THE RECORDS:
-- ==== Sys2Proof/WellFormed.lean ====
section
/-! DEFINITION. Which terms of Instr are rows of the table: an operand lies in the range its row's match
and mask admit (spec/opcode_table.json). -/

namespace Sys2Proof

/-- The operand, where the row has one, is a value the row matches. -/
def Instr.wf : Instr → Bool
  | .advClamp67 cur => cur == 6 || cur == 7
  | .d3decGen07 f => f ≤ 7
  | .d3decGenAB f => f == 0xA || f == 0xB
  | .d3decGenCD f => f == 0xC || f == 0xD
  | .encOorAB d => d == 10 || d == 11
  | .encOorCF d => 12 ≤ d
  | .tick | .adv | .start | .rst | .stop | .nop => true
  | .advD0 | .advD1 | .advD2 | .advD3 | .advColon | .advClamp5 => true
  | .d3dec8 | .d3dec9 | .d3decGenE | .d3decF => true
  | .enc0 | .enc1 | .enc2 | .enc3 | .enc4 | .enc5 | .enc6 | .enc7 | .enc8 | .enc9 => true
  | .tickK0 | .tickK1 | .tickK2 | .tickK3 | .tickK4 | .tickK5 | .tickK6 | .tickK7 | .tickK8 => true
  | .advA0 | .advA1 | .advA2 | .advA3 | .advA4 | .advA5 => true
  | .por => true

end Sys2Proof
end

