-- ==== Sys2Proof/Machine/Dispatch.lean ====
section
/-! DEFINITION. One arm per row of the table. -/

namespace Sys2Proof.Machine

def exec (i : Instr) (s : State) : Host.Outcome State Fault Refusal :=
  match i with
  | .tick => Sys2Proof.Machine.execTick s
  | .adv => Sys2Proof.Machine.execAdv s
  | .start => Sys2Proof.Machine.execStart s
  | .rst => Sys2Proof.Machine.execRst s
  | .stop => Sys2Proof.Machine.execStop s
  | .nop => Sys2Proof.Machine.execNop s
  | .advD0 => Sys2Proof.Machine.execAdvD0 s
  | .advD1 => Sys2Proof.Machine.execAdvD1 s
  | .advD2 => Sys2Proof.Machine.execAdvD2 s
  | .advD3 => Sys2Proof.Machine.execAdvD3 s
  | .advColon => Sys2Proof.Machine.execAdvColon s
  | .advClamp5 => Sys2Proof.Machine.execAdvClamp5 s
  | .advClamp67 cur => Sys2Proof.Machine.execAdvClamp67 cur s
  | .d3decGen07 f => Sys2Proof.Machine.execD3decGen07 f s
  | .d3dec8 => Sys2Proof.Machine.execD3dec8 s
  | .d3dec9 => Sys2Proof.Machine.execD3dec9 s
  | .d3decGenAB f => Sys2Proof.Machine.execD3decGenAB f s
  | .d3decGenCD f => Sys2Proof.Machine.execD3decGenCD f s
  | .d3decGenE => Sys2Proof.Machine.execD3decGenE s
  | .d3decF => Sys2Proof.Machine.execD3decF s
  | .enc0 => Sys2Proof.Machine.execEnc0 s
  | .enc1 => Sys2Proof.Machine.execEnc1 s
  | .enc2 => Sys2Proof.Machine.execEnc2 s
  | .enc3 => Sys2Proof.Machine.execEnc3 s
  | .enc4 => Sys2Proof.Machine.execEnc4 s
  | .enc5 => Sys2Proof.Machine.execEnc5 s
  | .enc6 => Sys2Proof.Machine.execEnc6 s
  | .enc7 => Sys2Proof.Machine.execEnc7 s
  | .enc8 => Sys2Proof.Machine.execEnc8 s
  | .enc9 => Sys2Proof.Machine.execEnc9 s
  | .encOorAB d => Sys2Proof.Machine.execEncOorAB d s
  | .encOorCF d => Sys2Proof.Machine.execEncOorCF d s
  | .tickK0 => Sys2Proof.Machine.execTickK0 s
  | .tickK1 => Sys2Proof.Machine.execTickK1 s
  | .tickK2 => Sys2Proof.Machine.execTickK2 s
  | .tickK3 => Sys2Proof.Machine.execTickK3 s
  | .tickK4 => Sys2Proof.Machine.execTickK4 s
  | .tickK5 => Sys2Proof.Machine.execTickK5 s
  | .tickK6 => Sys2Proof.Machine.execTickK6 s
  | .tickK7 => Sys2Proof.Machine.execTickK7 s
  | .tickK8 => Sys2Proof.Machine.execTickK8 s
  | .advA0 => Sys2Proof.Machine.execAdvA0 s
  | .advA1 => Sys2Proof.Machine.execAdvA1 s
  | .advA2 => Sys2Proof.Machine.execAdvA2 s
  | .advA3 => Sys2Proof.Machine.execAdvA3 s
  | .advA4 => Sys2Proof.Machine.execAdvA4 s
  | .advA5 => Sys2Proof.Machine.execAdvA5 s
  | .por => Sys2Proof.Machine.execPor s

end Sys2Proof.Machine
end

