-- ==== Sys2Proof/Machine/Core.lean ====
section
/-! DEFINITION. The machine as the host runs it. -/

def Sys2Proof.core : Host.Core := { State := Sys2Proof.Machine.State, Fault := Sys2Proof.Machine.Fault, Refusal := Sys2Proof.Machine.Refusal, step := Sys2Proof.Machine.step, reset := Sys2Proof.Machine.State.reset }
end

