-- ==== Sys2Proof/Machine/Display.lean ====
section
/-! DEFINITION. How the outputs are read: which SEG bit is which segment, which DSEL bit which position, and
where the positions stand on the glass (spec/30_encoding.md rules R71 and R72, spec/00_scope.md rule R9,
spec/41_digit_multiplexer.md rule R127). -/

namespace Sys2Proof.Machine

/-- The segment lines: A to G and the decimal point. -/
inductive Segment where
  | a
  | b
  | c
  | d
  | e
  | f
  | g
  | dp
  deriving DecidableEq, Repr

/-- The SEG bit of a segment (rule R71). -/
def Segment.bit : Segment → Nat
  | .a => 0
  | .b => 1
  | .c => 2
  | .d => 3
  | .e => 4
  | .f => 5
  | .g => 6
  | .dp => 7

/-- The eight segments. -/
def segments : List Segment := [.a, .b, .c, .d, .e, .f, .g, .dp]

/-- The five positions in the order ADV draws them. -/
def positions : List Position := [.digit0, .digit1, .digit2, .digit3, .colon]

/-- The positions from left to right on the glass (rule R127). -/
def glass : List Position := [.digit3, .digit2, .colon, .digit1, .digit0]

/-- The segments a pattern lights: those whose bit is 0 (rule R9). -/
def litSegments (pattern : Byte) : List Segment := segments.filter fun x => !pattern.getLsbD x.bit

/-- The positions a DSEL value enables: those whose bit is 0 (rule R9). -/
def enabledPositions (lines : Lines) : List Position :=
  positions.filter fun p => !lines.getLsbD (Position.index p)

/-- What stands on the display at this moment: the enabled positions and the segments lit on them. -/
def shown (s : State) : List Position × List Segment := (enabledPositions s.dsel, litSegments s.seg)

end Sys2Proof.Machine
end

AIM OF THE TASK:
Write out the material again, exactly as shown above.

TASK SOLUTION:
-- ==== Sys2Proof/WellFormed.lean ====
section
/-! DEFINITION. Which terms of Instr are rows of the table: an operand lies in the range its row's match
and mask admit (spec/opcode_table.json). -/

namespace Sys2Proof

/-- The operand, where the row has one, is a value the row matches. -/
def Instr.wf : Instr → Bool
  | .advClamp67 cur => cur == 6 || cur == 7
  | .d3decGen07 f => f ≤ 7
  | .d3decGenAB f => f == 0xA || f == 0xB
  | .d3decGenCD f => f == 0xC || f == 0xD
  | .encOorAB d => d == 10 || d == 11
  | .encOorCF d => 12 ≤ d
  | .tick | .adv | .start | .rst | .stop | .nop => true
  | .advD0 | .advD1 | .advD2 | .advD3 | .advColon | .advClamp5 => true
  | .d3dec8 | .d3dec9 | .d3decGenE | .d3decF => true
  | .enc0 | .enc1 | .enc2 | .enc3 | .enc4 | .enc5 | .enc6 | .enc7 | .enc8 | .enc9 => true
  | .tickK0 | .tickK1 | .tickK2 | .tickK3 | .tickK4 | .tickK5 | .tickK6 | .tickK7 | .tickK8 => true
  | .advA0 | .advA1 | .advA2 | .advA3 | .advA4 | .advA5 => true
  | .por => true

end Sys2Proof
end

-- ==== Sys2Proof/Machine/Dispatch.lean ====
section
/-! DEFINITION. One arm per row of the table. -/

namespace Sys2Proof.Machine

def exec (i : Instr) (s : State) : Host.Outcome State Fault Refusal :=
  match i with
  | .tick => Sys2Proof.Machine.execTick s
  | .adv => Sys2Proof.Machine.execAdv s
  | .start => Sys2Proof.Machine.execStart s
  | .rst => Sys2Proof.Machine.execRst s
  | .stop => Sys2Proof.Machine.execStop s
  | .nop => Sys2Proof.Machine.execNop s
  | .advD0 => Sys2Proof.Machine.execAdvD0 s
  | .advD1 => Sys2Proof.Machine.execAdvD1 s
  | .advD2 => Sys2Proof.Machine.execAdvD2 s
  | .advD3 => Sys2Proof.Machine.execAdvD3 s
  | .advColon => Sys2Proof.Machine.execAdvColon s
  | .advClamp5 => Sys2Proof.Machine.execAdvClamp5 s
  | .advClamp67 cur => Sys2Proof.Machine.execAdvClamp67 cur s
  | .d3decGen07 f => Sys2Proof.Machine.execD3decGen07 f s
  | .d3dec8 => Sys2Proof.Machine.execD3dec8 s
  | .d3dec9 => Sys2Proof.Machine.execD3dec9 s
  | .d3decGenAB f => Sys2Proof.Machine.execD3decGenAB f s
  | .d3decGenCD f => Sys2Proof.Machine.execD3decGenCD f s
  | .d3decGenE => Sys2Proof.Machine.execD3decGenE s
  | .d3decF => Sys2Proof.Machine.execD3decF s
  | .enc0 => Sys2Proof.Machine.execEnc0 s
  | .enc1 => Sys2Proof.Machine.execEnc1 s
  | .enc2 => Sys2Proof.Machine.execEnc2 s
  | .enc3 => Sys2Proof.Machine.execEnc3 s
  | .enc4 => Sys2Proof.Machine.execEnc4 s
  | .enc5 => Sys2Proof.Machine.execEnc5 s
  | .enc6 => Sys2Proof.Machine.execEnc6 s
  | .enc7 => Sys2Proof.Machine.execEnc7 s
  | .enc8 => Sys2Proof.Machine.execEnc8 s
  | .enc9 => Sys2Proof.Machine.execEnc9 s
  | .encOorAB d => Sys2Proof.Machine.execEncOorAB d s
  | .encOorCF d => Sys2Proof.Machine.execEncOorCF d s
  | .tickK0 => Sys2Proof.Machine.execTickK0 s
  | .tickK1 => Sys2Proof.Machine.execTickK1 s
  | .tickK2 => Sys2Proof.Machine.execTickK2 s
  | .tickK3 => Sys2Proof.Machine.execTickK3 s
  | .tickK4 => Sys2Proof.Machine.execTickK4 s
  | .tickK5 => Sys2Proof.Machine.execTickK5 s
  | .tickK6 => Sys2Proof.Machine.execTickK6 s
  | .tickK7 => Sys2Proof.Machine.execTickK7 s
  | .tickK8 => Sys2Proof.Machine.execTickK8 s
  | .advA0 => Sys2Proof.Machine.execAdvA0 s
  | .advA1 => Sys2Proof.Machine.execAdvA1 s
  | .advA2 => Sys2Proof.Machine.execAdvA2 s
  | .advA3 => Sys2Proof.Machine.execAdvA3 s
  | .advA4 => Sys2Proof.Machine.execAdvA4 s
  | .advA5 => Sys2Proof.Machine.execAdvA5 s
  | .por => Sys2Proof.Machine.execPor s

end Sys2Proof.Machine
end

-- ==== Sys2Proof/Machine/Core.lean ====
section
/-! DEFINITION. The machine as the host runs it. -/

def Sys2Proof.core : Host.Core := { State := Sys2Proof.Machine.State, Fault := Sys2Proof.Machine.Fault, Refusal := Sys2Proof.Machine.Refusal, step := Sys2Proof.Machine.step, reset := Sys2Proof.Machine.State.reset }
end

-- ==== Sys2Proof/Machine/Display.lean ====
section
/-! DEFINITION. How the outputs are read: which SEG bit is which segment, which DSEL bit which position, and
where the positions stand on the glass (spec/30_encoding.md rules R71 and R72, spec/00_scope.md rule R9,
spec/41_digit_multiplexer.md rule R127). -/

namespace Sys2Proof.Machine

/-- The segment lines: A to G and the decimal point. -/
inductive Segment where
  | a
  | b
  | c
  | d
  | e
  | f
  | g
  | dp
  deriving DecidableEq, Repr

/-- The SEG bit of a segment (rule R71). -/
def Segment.bit : Segment → Nat
  | .a => 0
  | .b => 1
  | .c => 2
  | .d => 3
  | .e => 4
  | .f => 5
  | .g => 6
  | .dp => 7

/-- The eight segments. -/
def segments : List Segment := [.a, .b, .c, .d, .e, .f, .g, .dp]

/-- The five positions in the order ADV draws them. -/
def positions : List Position := [.digit0, .digit1, .digit2, .digit3, .colon]

/-- The positions from left to right on the glass (rule R127). -/
def glass : List Position := [.digit3, .digit2, .colon, .digit1, .digit0]

/-- The segments a pattern lights: those whose bit is 0 (rule R9). -/
def litSegments (pattern : Byte) : List Segment := segments.filter fun x => !pattern.getLsbD x.bit

/-- The positions a DSEL value enables: those whose bit is 0 (rule R9). -/
def enabledPositions (lines : Lines) : List Position :=
  positions.filter fun p => !lines.getLsbD (Position.index p)

/-- What stands on the display at this moment: the enabled positions and the segments lit on them. -/
def shown (s : State) : List Position × List Segment := (enabledPositions s.dsel, litSegments s.seg)

end Sys2Proof.Machine
end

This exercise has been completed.